As it happened, my relationship with my kids has been as philosophically, spiritually, or intellectually vital as anything else I’ve done, leading to the kind of realizations we’ve long wanted to seek elsewhere, away from the home, away from the family. Through them, I’ve cultivated a healthy relationship with uncertainty, with attention, with  feeling closer to the source of life, whatever it is, with all its wonder and fragility—all moments of revelation that came by way of a mix of stress, rupture, wholeness, and ease. If I had let motherhood stay small, confined to the sidelines, then those stressful moments would have felt like forces holding me back on my way to an interesting and meaningful life. But by letting motherhood become big, those challenges—and yes, my kids annoy me sometimes, and yes, I appreciate working and other time I spend away from them—became part of a larger narrative arc.
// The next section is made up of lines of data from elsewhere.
-- ==== Sys2Proof/Decode.lean ====
section
/-! DEFINITION. Decode.lean: instruction words to instructions and back. The decoder takes the fields out once and
refuses by name; the encoder is written from the same tables of "Instruction Words and the Opcode Map" and of the
instruction chapters. -/

namespace Sys2Proof

/-- Why a word is no instruction; the machine raises ILLEGAL for each (R129). -/
inductive DecodeErr where
  /-- fewer words than the frame of the first word calls for (R108) -/
  | short
  /-- class 0xF, or a sub-op Table 5.8 reserves -/
  | reservedOp
  /-- a field defined as zero, or not used by the entry, is not zero -/
  | nonzeroField
  /-- an operand code its role forbids (R114, R115) -/
  | operand
  /-- a mask code its role forbids (R116) -/
  | mask
  /-- a width, hint, scope, kind, comparison or format code that is reserved (R112, R123 to R125) -/
  | code
  /-- NW = 1 where nothing is pushed (R122) -/
  | nw
  /-- a second literal, an odd pair or another combination an entry forbids (R118, R129) -/
  | combination
  deriving DecidableEq, Repr

abbrev Dec (α : Type) := Except DecodeErr α

/-! ## Operand codes (5.3) -/

def VSrc.code : VSrc → Nat
  | .reg n => n.val
  | .latch k => 112 + k.val
  | .sreg k => 116 + k.val
  | .zero => 124
  | .lane => 125
  | .lit _ => 127

def VDst.code : VDst → Nat
  | .reg n => n.val
  | .discard => 124

def USrc.code : USrc → Nat
  | .reg n => n.val
  | .zero => 124
  | .lit _ => 127

def UDst.code : UDst → Nat
  | .reg n => n.val
  | .discard => 124

def MSrc.code : MSrc → Nat
  | .reg n => n.val
  | .active => 14
  | .none => 15

/-- A mask code with 15 for none (R116). -/
def optM : Option MReg → Nat
  | some m => m.val
  | none => 15

def Width.code : Width → Nat
  | .w1 => 0 | .w2 => 1 | .w4 => 2 | .w8 => 3 | .w16 => 4 | .u1 => 5 | .u2 => 6

def Hint.code : Hint → Nat
  | .normal => 0 | .stream => 1 | .keep => 2 | .bypassL1 => 3

def Scope.code : Scope → Nat
  | .lane => 0 | .wave => 1 | .group => 2 | .cluster => 3 | .die => 4 | .device => 5 | .pod => 6 | .system => 7

def Ord.code : Ord → Nat
  | .rlx => 0 | .acq => 1 | .rel => 2 | .ar => 3

def Aop.code : Aop → Nat
  | .add => 0 | .min => 1 | .max => 2 | .minu => 3 | .maxu => 4 | .and => 5 | .or => 6 | .xor => 7
  | .xchg => 8 | .cas => 9 | .add64 => 10 | .min64 => 11 | .maxu64 => 12 | .minu64 => 13 | .cas64 => 14 | .fadd => 15

def Cmp.code : Cmp → Nat
  | .eq => 0 | .ne => 1 | .lt => 2 | .ge => 3 | .ltu => 4 | .geu => 5 | .anyset => 6 | .allclr => 7

def PFmt.code : PFmt → Nat
  | .raw => 0 | .f32 => 1 | .f16 => 2 | .bf16 => 3 | .e4m3 => 4 | .e5m2 => 5 | .int8 => 6 | .int4 => 7

def GLen.code : GLen → Nat
  | .g32 => 1 | .g64 => 2 | .g128 => 3

def optG : Option GLen → Nat
  | some g => g.code
  | none => 0

def Acc.code : Acc → Nat
  | .f32 => 0 | .f16 => 1 | .bf16 => 2

def Texel.code : Texel → Nat
  | .f32x1 => 0 | .f32x2 => 1 | .f32x4 => 2 | .f16x4 => 3 | .f16x2 => 4 | .un8x4 => 5 | .f16x1 => 6

def PlaneKind.code : PlaneKind → Nat
  | .active => 1 | .shadow => 2 | .activeScales => 3 | .shadowScales => 4

def Cull.code : Cull → Nat
  | .none => 0 | .back => 1 | .front => 2

/-- A number below `n`, or the named refusal. -/
def below (n c : Nat) (e : DecodeErr) : Dec (Fin n) :=
  if h : c < n then .ok ⟨c, h⟩ else .error e

def vsrc (lit : Word) (c : Nat) : Dec VSrc :=
  if h : c < 112 then .ok (.reg ⟨c, h⟩)
  else match c with
    | 112 => .ok (.latch 0) | 113 => .ok (.latch 1) | 114 => .ok (.latch 2) | 115 => .ok (.latch 3)
    | 116 => .ok (.sreg 0) | 117 => .ok (.sreg 1) | 118 => .ok (.sreg 2) | 119 => .ok (.sreg 3)
    | 120 => .ok (.sreg 4) | 121 => .ok (.sreg 5) | 122 => .ok (.sreg 6) | 123 => .ok (.sreg 7)
    | 124 => .ok .zero | 125 => .ok .lane | 127 => .ok (.lit lit)
    | _ => .error .operand

def vdst (c : Nat) : Dec VDst :=
  if h : c < 112 then .ok (.reg ⟨c, h⟩) else if c = 124 then .ok .discard else .error .operand

def vreg (c : Nat) : Dec VReg := below 112 c .operand

def usrc (lit : Word) (c : Nat) : Dec USrc :=
  if h : c < 64 then .ok (.reg ⟨c, h⟩)
  else match c with
    | 124 => .ok .zero | 127 => .ok (.lit lit)
    | _ => .error .operand

def udst (c : Nat) : Dec UDst :=
  if h : c < 64 then .ok (.reg ⟨c, h⟩) else if c = 124 then .ok .discard else .error .operand

def sreg (c : Nat) : Dec SReg := below 64 c .operand

def mreg (c : Nat) : Dec MReg := below 12 c .mask

def msrc (c : Nat) : Dec MSrc :=
  if h : c < 12 then .ok (.reg ⟨c, h⟩)
  else match c with
    | 14 => .ok .active | 15 => .ok .none
    | _ => .error .mask

/-- A mask register, or 15 for none. -/
def mreg15 (c : Nat) : Dec (Option MReg) :=
  if h : c < 12 then .ok (some ⟨c, h⟩) else if c = 15 then .ok none else .error .mask

/-- A mask register, or 14 for the active lanes (REFILL's A, Table 12.1). -/
def mreg14 (c : Nat) : Dec (Option MReg) :=
  if h : c < 12 then .ok (some ⟨c, h⟩) else if c = 14 then .ok none else .error .mask

def width (c : Nat) : Dec Width :=
  match c with
  | 0 => .ok .w1 | 1 => .ok .w2 | 2 => .ok .w4 | 3 => .ok .w8 | 4 => .ok .w16 | 5 => .ok .u1 | 6 => .ok .u2
  | _ => .error .code

def hint (c : Nat) : Dec Hint :=
  match c with
  | 0 => .ok .normal | 1 => .ok .stream | 2 => .ok .keep | 3 => .ok .bypassL1
  | _ => .error .code

def scope (c : Nat) : Dec Scope :=
  match c with
  | 0 => .ok .lane | 1 => .ok .wave | 2 => .ok .group | 3 => .ok .cluster
  | 4 => .ok .die | 5 => .ok .device | 6 => .ok .pod | 7 => .ok .system
  | _ => .error .code

def ord (c : Nat) : Dec Ord :=
  match c with
  | 0 => .ok .rlx | 1 => .ok .acq | 2 => .ok .rel | 3 => .ok .ar
  | _ => .error .code

def aop (c : Nat) : Dec Aop :=
  match c with
  | 0 => .ok .add | 1 => .ok .min | 2 => .ok .max | 3 => .ok .minu
  | 4 => .ok .maxu | 5 => .ok .and | 6 => .ok .or | 7 => .ok .xor
  | 8 => .ok .xchg | 9 => .ok .cas | 10 => .ok .add64 | 11 => .ok .min64
  | 12 => .ok .maxu64 | 13 => .ok .minu64 | 14 => .ok .cas64 | 15 => .ok .fadd
  | _ => .error .code

def cmp (c : Nat) : Dec Cmp :=
  match c with
  | 0 => .ok .eq | 1 => .ok .ne | 2 => .ok .lt | 3 => .ok .ge
  | 4 => .ok .ltu | 5 => .ok .geu | 6 => .ok .anyset | 7 => .ok .allclr
  | _ => .error .code

def pfmt (c : Nat) : Dec PFmt :=
  match c with
  | 0 => .ok .raw | 1 => .ok .f32 | 2 => .ok .f16 | 3 => .ok .bf16
  | 4 => .ok .e4m3 | 5 => .ok .e5m2 | 6 => .ok .int8 | 7 => .ok .int4
  | _ => .error .code

def glen (c : Nat) : Dec (Option GLen) :=
  match c with
  | 0 => .ok none | 1 => .ok (some .g32) | 2 => .ok (some .g64) | 3 => .ok (some .g128)
  | _ => .error .code

def acc (c : Nat) : Dec Acc :=
  match c with
  | 0 => .ok .f32 | 1 => .ok .f16 | 2 => .ok .bf16
  | _ => .error .code

def texel (c : Nat) : Dec Texel :=
  match c with
  | 0 => .ok .f32x1 | 1 => .ok .f32x2 | 2 => .ok .f32x4 | 3 => .ok .f16x4
  | 4 => .ok .f16x2 | 5 => .ok .un8x4 | 6 => .ok .f16x1
  | _ => .error .code

def planeKind (c : Nat) : Dec PlaneKind :=
  match c with
  | 1 => .ok .active | 2 => .ok .shadow | 3 => .ok .activeScales | 4 => .ok .shadowScales
  | _ => .error .code

def cull (c : Nat) : Dec Cull :=
  match c with
  | 0 => .ok .none | 1 => .ok .back | 2 => .ok .front
  | _ => .error .code

/-- A field that must be zero. -/
def zeroField (c : Nat) : Dec Unit := if c = 0 then .ok () else .error .nonzeroField

/-- The NW bit of a form that must not set it (R122). -/
def noNw (c : Nat) : Dec Unit := if c = 0 then .ok () else .error .nw

/-- A one-bit field. -/
def flag (c : Nat) : Bool := c == 1

/-! ## First words (Table 5.1) -/

/-- The fields of a first word, read in every layout at once; each layout uses its own. -/
structure First where
  word : Word
  ext : Word
  lit : Word

def First.nw (f : First) : Nat := fld f.word 21 1
def First.d (f : First) : Nat := fld f.word 14 7
def First.a (f : First) : Nat := fld f.word 7 7
def First.b (f : First) : Nat := fld f.word 0 7
/-- Format I. -/
def First.id (f : First) : Nat := fld f.word 18 7
def First.ia (f : First) : Nat := fld f.word 11 7
/-- Formats B, BS and J. -/
def First.m (f : First) : Nat := fld f.word 20 4
def First.off20 (f : First) : BitVec 20 := BitVec.ofNat 20 (fld f.word 0 20)
def First.off18 (f : First) : BitVec 18 := BitVec.ofNat 18 (fld f.word 0 18)
/-- Format M. -/
def First.q (f : First) : Nat := fld f.word 20 4
def First.w (f : First) : Nat := fld f.word 17 3
def First.h (f : First) : Nat := fld f.word 14 3
/-- Format P. -/
def First.pw (f : First) : Nat := fld f.word 21 3

/-- A format R word. -/
def encR (cls op nw d a b : Nat) : Word :=
  BitVec.ofNat 32 (cls * 2 ^ 28 + op * 2 ^ 22 + nw * 2 ^ 21 + d * 2 ^ 14 + a * 2 ^ 7 + b)
/-- A format I word of class 3. -/
def encI (op d a imm : Nat) : Word := BitVec.ofNat 32 (3 * 2 ^ 28 + op * 2 ^ 25 + d * 2 ^ 18 + a * 2 ^ 11 + imm)
/-- A format B word. -/
def encB (op m off : Nat) : Word := BitVec.ofNat 32 (op * 2 ^ 24 + m * 2 ^ 20 + off)
/-- A format BS word. -/
def encBS (op s off : Nat) : Word := BitVec.ofNat 32 (op * 2 ^ 24 + s * 2 ^ 18 + off)
/-- A format J word. -/
def encJ (op m a : Nat) : Word := BitVec.ofNat 32 (op * 2 ^ 24 + m * 2 ^ 20 + a * 2 ^ 7)
/-- A format M word. -/
def encM (cls op q w h d a : Nat) : Word :=
  BitVec.ofNat 32 (cls * 2 ^ 28 + op * 2 ^ 24 + q * 2 ^ 20 + w * 2 ^ 17 + h * 2 ^ 14 + d * 2 ^ 7 + a)
/-- A format P word of class 9. -/
def encP (op w d a off : Nat) : Word :=
  BitVec.ofNat 32 (9 * 2 ^ 28 + op * 2 ^ 24 + w * 2 ^ 21 + d * 2 ^ 14 + a * 2 ^ 7 + off)

/-- The H field of a hint or of an extension word. -/
def MemMod.h : MemMod → Nat
  | .short h => h.code
  | .ext _ => 7
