-- ==== Sys2Proof/Machine/Operands.lean ====
section
/-! DEFINITION. Machine/Operands.lean: which registers an instruction names (R119, R121, R24), the classes that issue
rules speak of (R22, R24, R138), and the operand forms read and written (R114 to R117). -/

namespace Sys2Proof

/-- The vector codes, latches, s registers and records an instruction names, sources and destinations alike. -/
structure Named where
  vs : List Nat
  ls : List Nat
  ss : List Nat
  qs : List Nat
  deriving DecidableEq, Repr

def Named.none : Named := ⟨[], [], [], []⟩
def Named.v (n k : Nat) : Named := ⟨(List.range k).map (n + ·), [], [], []⟩
def Named.s (n k : Nat) : Named := ⟨[], [], (List.range k).map (n + ·), []⟩
def Named.q (q : QReg) : Named := ⟨[], [], [], [q.val]⟩
def Named.and (a b : Named) : Named := ⟨a.vs ++ b.vs, a.ls ++ b.ls, a.ss ++ b.ss, a.qs ++ b.qs⟩

/-- A source of `k` registers. -/
def VSrc.named (a : VSrc) (k : Nat) : Named :=
  match a with
  | .reg n => Named.v n.val k
  | .latch i => ⟨[], [i.val], [], []⟩
  | .sreg i => Named.s i.val k
  | .zero | .lane | .lit _ => Named.none
def VDst.named (d : VDst) (k : Nat) : Named :=
  match d with
  | .reg n => Named.v n.val k
  | .discard => Named.none
def USrc.named (a : USrc) (k : Nat) : Named :=
  match a with
  | .reg n => Named.s n.val k
  | .zero | .lit _ => Named.none
def UDst.named (d : UDst) (k : Nat) : Named :=
  match d with
  | .reg n => Named.s n.val k
  | .discard => Named.none

/-- Bytes of an access (Table 5.2). -/
def Width.bytes : Width → Nat
  | .w1 | .u1 => 1
  | .w2 | .u2 => 2
  | .w4 => 4
  | .w8 => 8
  | .w16 => 16

/-- Registers of an access (Table 5.2). -/
def Width.regs : Width → Nat
  | .w1 | .u1 | .w2 | .u2 | .w4 => 1
  | .w8 => 2
  | .w16 => 4

/-- Registers of the operand group of an atomic (R213). -/
def Aop.group : Aop → Nat
  | .add | .min | .max | .minu | .maxu | .and | .or | .xor | .xchg | .fadd => 1
  | .cas | .add64 | .min64 | .maxu64 | .minu64 => 2
  | .cas64 => 4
I really do want to be able to say all this in the company of others—and not just in writing but during unscripted, person-to-person exchanges. While I am so glad moms feel liberated to talk about the hard parts of parenting, I worry that only talking about the hard parts make it so the experience of taking care of our children is kept small, devalued, something not worthy of our curiosity, nor our collective investment. I often long for a whole new language, a whole new vocabulary and even context for discussing motherhood, but I haven’t figured it out yet. Whereas once, we diminished motherhood by easy praise, we now often diminish it with easy complaint. Is there a way to think more expansively and holistically in our conversations about motherhood? To be open to the ways in which the good and the bad are not oppositional, but essential, inevitable parts of a rich, friction-filled experience we may not always like but can love and grow from? I’m still working on it.